/-! ### The encoder -/

/-- The class and the word of an instruction; a step of the machine itself has none. -/
def encode : Instr → Option (Nat × DWord)
  | .nop cls w => some (cls.toNat, FN.toWord 0x00 w)
  | .brk cls rest => some (cls.toNat, ((0xB2 : BitVec 8) ++ rest).cast (by decide))
  | .add w => some (0, FA.toWord 0x01 w)
  | .sub w => some (0, FA.toWord 0x02 w)
  | .mul w => some (0, FA.toWord 0x03 w)
  | .mulh w => some (0, FA.toWord 0x04 w)
  | .mad w => some (0, FA.toWord 0x05 w)
  | .madw w => some (0, FA.toWord 0x06 w)
  | .addc w => some (0, FA.toWord 0x07 w)
  | .subb w => some (0, FA.toWord 0x08 w)
  | .neg w => some (0, FA.toWord 0x09 w)
  | .abs w => some (0, FA.toWord 0x0A w)
  | .min w => some (0, FA.toWord 0x0B w)
  | .max w => some (0, FA.toWord 0x0C w)
  | .and w => some (0, FA.toWord 0x0D w)
  | .or w => some (0, FA.toWord 0x0E w)
  | .xor w => some (0, FA.toWord 0x0F w)
  | .andn w => some (0, FA.toWord 0x10 w)
  | .not w => some (0, FA.toWord 0x11 w)
  | .shl w => some (0, FA.toWord 0x12 w)
  | .shr w => some (0, FA.toWord 0x13 w)
  | .sar w => some (0, FA.toWord 0x14 w)
  | .rotl w => some (0, FA.toWord 0x15 w)
  | .fshf w => some (0, FA.toWord 0x16 w)
  | .popc w => some (0, FA.toWord 0x17 w)
  | .clz w => some (0, FA.toWord 0x18 w)
  | .ctz w => some (0, FA.toWord 0x19 w)
  | .brev w => some (0, FA.toWord 0x1A w)
  | .bfx w => some (0, FA.toWord 0x1B w)
  | .bfi w => some (0, FA.toWord 0x1C w)
  | .prmt w => some (0, FA.toWord 0x1D w)
  | .lea w => some (0, FA.toWord 0x1E w)
  | .cmp w => some (0, FA.toWord 0x1F w)
  | .sel w => some (0, FA.toWord 0x20 w)
  | .div w => some (0, FA.toWord 0x21 w)
  | .rem w => some (0, FA.toWord 0x22 w)
  | .fadd w => some (0, FA.toWord 0x30 w)
  | .fsub w => some (0, FA.toWord 0x31 w)
  | .fmul w => some (0, FA.toWord 0x32 w)
  | .ffma w => some (0, FA.toWord 0x33 w)
  | .fmin w => some (0, FA.toWord 0x34 w)
  | .fmax w => some (0, FA.toWord 0x35 w)
  | .fcmp w => some (0, FA.toWord 0x36 w)
  | .fclass w => some (0, FA.toWord 0x37 w)
  | .fscale w => some (0, FA.toWord 0x38 w)
  | .frnd w => some (0, FA.toWord 0x39 w)
  | .frcp w => some (0, FA.toWord 0x3A w)
  | .frsq w => some (0, FA.toWord 0x3B w)
  | .fsqrt w => some (0, FA.toWord 0x3C w)
  | .fdiv w => some (0, FA.toWord 0x3D w)
  | .fexp2 w => some (0, FA.toWord 0x3E w)
  | .flog2 w => some (0, FA.toWord 0x3F w)
  | .fsin w => some (0, FA.toWord 0x40 w)
  | .fcos w => some (0, FA.toWord 0x41 w)
  | .ftanh w => some (0, FA.toWord 0x42 w)
  | .fdot2 w => some (0, FA.toWord 0x43 w)
  | .cvt w => some (0, FA.toWord 0x50 w)
  | .pack w => some (0, FA.toWord 0x51 w)
  | .unpk w => some (0, FA.toWord 0x52 w)
  | .qenc w => some (0, FA.toWord 0x53 w)
  | .qdec w => some (0, FA.toWord 0x54 w)
  | .mov w => some (0, FA.toWord 0x58 w)
  | .movi w => some (0, FV.toWord 0x59 w)
  | .movh w => some (0, FV.toWord 0x5A w)
  | .rds w => some (0, FA.toWord 0x5B w)
  | .wrs w => some (0, FA.toWord 0x5C w)
  | .shfl w => some (0, FA.toWord 0x5D w)
  | .vote w => some (0, FA.toWord 0x5E w)
  | .redux w => some (0, FA.toWord 0x5F w)
  | .matchLanes w => some (0, FA.toWord 0x60 w)
  | .v2s w => some (0, FA.toWord 0x61 w)
  | .plop w => some (0, FA.toWord 0x62 w)
  | .pmovGet w => some (0, FA.toWord 0x63 w)
  | .pmovSet w => some (0, FA.toWord 0x63 w)
  | .ld w => some (0, FM.toWord 0x70 w)
  | .st w => some (0, FM.toWord 0x71 w)
  | .ldnr w => some (0, FM.toWord 0x72 w)
  | .lda w => some (0, FM.toWord 0x73 w)
  | .stl w => some (0, FM.toWord 0x74 w)
  | .lds w => some (0, FM.toWord 0x75 w)
  | .sts w => some (0, FM.toWord 0x76 w)
  | .ldt w => some (0, FM.toWord 0x77 w)
  | .stt w => some (0, FM.toWord 0x78 w)
  | .qst w => some (0, FM.toWord 0x79 w)
  | .atom w => some (0, FM.toWord 0x7A w)
  | .red w => some (0, FM.toWord 0x7B w)
  | .atoms w => some (0, FM.toWord 0x7C w)
  | .fenceAcq w => some (0, FM.toWord 0x7D w)
  | .fenceRel w => some (0, FM.toWord 0x7D w)
  | .fenceFull w => some (0, FM.toWord 0x7D w)
  | .pref w => some (0, FM.toWord 0x7E w)
  | .pgreq w => some (0, FM.toWord 0x7F w)
  | .icfence w => some (0, FN.toWord 0x80 w)
  | .shape w => some (0, FM.toWord 0x81 w)
  | .swinit w => some (0, FM.toWord 0x82 w)
  | .swwait w => some (0, FM.toWord 0x83 w)
  | .seal w => some (0, FA.toWord 0x84 w)
  | .waitb w => some (0, FA.toWord 0x85 w)
  | .jmpi w => some (0, FA.toWord 0xA0 w)
  | .calli w => some (0, FA.toWord 0xA1 w)
  | .meetset w => some (0, FA.toWord 0xA2 w)
  | .meetsetR w => some (0, FA.toWord 0xA2 w)
  | .meetsetClr w => some (0, FA.toWord 0xA2 w)
  | .barArrive w => some (0, FA.toWord 0xA3 w)
  | .barWait w => some (0, FA.toWord 0xA3 w)
  | .barSync w => some (0, FA.toWord 0xA3 w)
  | .sbarArrive w => some (0, FA.toWord 0xA4 w)
  | .sbarWait w => some (0, FA.toWord 0xA4 w)
  | .sbarSync w => some (0, FA.toWord 0xA4 w)
  | .watch w => some (0, FM.toWord 0xA5 w)
  | .watchClr w => some (0, FM.toWord 0xA5 w)
  | .wait w => some (0, FN.toWord 0xA6 w)
  | .yield w => some (0, FN.toWord 0xA7 w)
  | .sleep w => some (0, FA.toWord 0xA8 w)
  | .cbr w => some (0, FA.toWord 0xA9 w)
  | .cbsync w => some (0, FA.toWord 0xAA w)
  | .cbsyncAbort w => some (0, FA.toWord 0xAA w)
  | .gres w => some (0, FA.toWord 0xAB w)
  | .reca w => some (0, FA.toWord 0xAC w)
  | .recc w => some (0, FA.toWord 0xAD w)
  | .recf w => some (0, FA.toWord 0xAE w)
  | .launch w => some (0, FA.toWord 0xAF w)
  | .signal w => some (0, FA.toWord 0xB0 w)
  | .trap w => some (0, FA.toWord 0xB1 w)
  | .alloc w => some (1, FX.toWord 0x01 w)
  | .free w => some (1, FX.toWord 0x02 w)
  | .mma w => some (1, FX.toWord 0x03 w)
  | .acz w => some (1, FX.toWord 0x04 w)
  | .acrd w => some (1, FX.toWord 0x05 w)
  | .acwr w => some (1, FX.toWord 0x06 w)
  | .acld w => some (1, FX.toWord 0x07 w)
  | .acst w => some (1, FX.toWord 0x08 w)
  | .cpy w => some (2, FX.toWord 0x01 w)
  | .cpyg w => some (2, FX.toWord 0x02 w)
  | .cpys w => some (2, FX.toWord 0x03 w)
  | .cpyt w => some (2, FX.toWord 0x04 w)
  | .walk w => some (2, FX.toWord 0x05 w)
  | .crdc w => some (2, FX.toWord 0x06 w)
  | .calr w => some (2, FX.toWord 0x07 w)
  | .crsc w => some (2, FX.toWord 0x08 w)
  | .calg w => some (2, FX.toWord 0x09 w)
  | .cbcs w => some (2, FX.toWord 0x0A w)
  | .cbar w => some (2, FX.toWord 0x0B w)
  | .eretDone w => some (3, FS.toWord 0x01 w)
  | .eretRetry w => some (3, FS.toWord 0x01 w)
  | .rdcsr w => some (3, FS.toWord 0x02 w)
  | .wrcsr w => some (3, FS.toWord 0x03 w)
  | .tlbinvPage w => some (3, FS.toWord 0x04 w)
  | .tlbinvPasid w => some (3, FS.toWord 0x04 w)
  | .tlbinvGpage w => some (3, FS.toWord 0x04 w)
  | .tlbinvIpa w => some (3, FS.toWord 0x04 w)
  | .tlbinvAll w => some (3, FS.toWord 0x04 w)
  | .ctxswOut w => some (3, FS.toWord 0x05 w)
  | .ctxswIn w => some (3, FS.toWord 0x05 w)
  | .claim w => some (3, FS.toWord 0x06 w)
  | .claimNode w => some (3, FS.toWord 0x06 w)
  | .mcack w => some (3, FS.toWord 0x07 w)
  | .halt w => some (3, FS.toWord 0x08 w)
  | _ => none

________

THE TASK -
In the records above, find every line with the word "toNat" and copy it.

YOUR RESPONSE -
  | .nop cls w => some (cls.toNat, FN.toWord 0x00 w)
  | .brk cls rest => some (cls.toNat, ((0xB2 : BitVec 8) ++ rest).cast (by decide))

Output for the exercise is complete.